Updated: Jun 25, 2026

Analyzing Mitochondrial Morphology Through Simulation Supervised Learning
12:06

Analyzing Mitochondrial Morphology Through Simulation Supervised Learning

Published on: March 3, 2023

Multilevel training of binary morphological operators.

Nina S T Hirata1

  • 1Department of Computer Science, Institute of Mathematics and Statistics, University of São Paulo, São Paulo, Brazil. nina@ime.usp.br

IEEE Transactions on Pattern Analysis and Machine Intelligence
|February 21, 2009
PubMed
Summary
This summary is machine-generated.

Designing large neighborhood binary morphological operators is challenging due to overfitting.
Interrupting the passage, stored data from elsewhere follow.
theorem Kept.debugCommand (h : Kept L s₀ s) (hL : [.regs, .staged, .marks, .pushes, .ledger, .mem, .chk, .fresh, .polders, .drainQ, .coll, .tp, .hif, .commit, .engines, .loops, .slotShadows, .sup, .trl, .guards, .chans, .stages, .pilot, .samples, .waitingSeqs, .convs, .tdac, .sdFrom, .resolvers, .enc, .ifc, .syn, .sec, .dbg, .pwr, .sto, .wd, .answer] ⊆ L) (k : ℕ) (bus : Bool) (write : Bool) (a : ℕ) (size : ℕ) (w : Word) :
    OptAll (Kept L s₀) (State.debugCommand s k bus write a size w) := by
  unfold State.debugCommand
  extract_lets y0 y1
  try clear_value y0
  have gy1 : Kept L s₀ y1 := by
    unfold y1
    repeat' first
      | with_reducible assumption | exact List.Subset.trans (by decide) hL | with_reducible apply Kept.answered
      | with_reducible apply Kept.breakHalt | with_reducible apply Kept.busRead | with_reducible apply Kept.debugWrite
      | with_reducible apply Kept.setDbg | with_reducible apply OptAll.none | with_reducible apply OptAll.some
      | with_reducible apply OptAll.or | with_reducible apply OptAll.map | with_reducible apply OptAll.bind
      | with_reducible apply Kept.ite | split | intro _
  try clear_value y1
  repeat' first
    | with_reducible assumption | exact List.Subset.trans (by decide) hL | with_reducible apply Kept.answered
    | with_reducible apply Kept.breakHalt | with_reducible apply Kept.busRead | with_reducible apply Kept.debugWrite
    | with_reducible apply Kept.setDbg | with_reducible apply OptAll.none | with_reducible apply OptAll.some
    | with_reducible apply OptAll.or | with_reducible apply OptAll.map | with_reducible apply OptAll.bind
    | with_reducible apply Kept.ite | split | intro _

end Sys2Proof.Machine
end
This study introduces a multi-level approach, inspired by stacked generalization, to improve operator performance by combining results from smaller sub-windows.

Related Experiment Videos

Last Updated: Jun 25, 2026

Analyzing Mitochondrial Morphology Through Simulation Supervised Learning
12:06

Analyzing Mitochondrial Morphology Through Simulation Supervised Learning

Published on: March 3, 2023

Area of Science:

  • Image Processing
  • Computer Vision
  • Mathematical Morphology

Background:

  • Designing binary morphological operators involves creating Boolean functions for translation-invariant, locally defined operations.
  • Supervised learning of morphological operators can lead to overfitting, especially with large neighborhood windows.
  • Large neighborhood sizes often degrade the performance of designed morphological operators.

Purpose of the Study:

  • To propose a novel multi-level design approach for large neighborhood binary morphological operators.
  • To address the performance degradation and overfitting issues associated with large neighborhood operators.

Main Methods:

  • Inspired by stacked generalization, a multi-level design approach combines outcomes from previous operator levels.
  • Operators are designed on sub-windows, and their results are iteratively combined to form a final, larger neighborhood operator.
  • Experimental evaluation compares multi-level operators against single-level operators designed on the full window.

Main Results:

  • Two-level operators, formed by combining operators from sub-windows, consistently outperform single-level operators designed on the full window.
  • Iterative application of two-level operators further enhances performance, demonstrating the effectiveness of the multi-level strategy.
  • The proposed multi-level approach mitigates overfitting and improves operator generalization.

Conclusions:

  • The multi-level design approach effectively overcomes limitations of large neighborhood binary morphological operators.
  • Stacked generalization principles provide a robust framework for designing high-performance morphological operators.
  • This method offers a significant improvement for image processing tasks requiring complex morphological operations.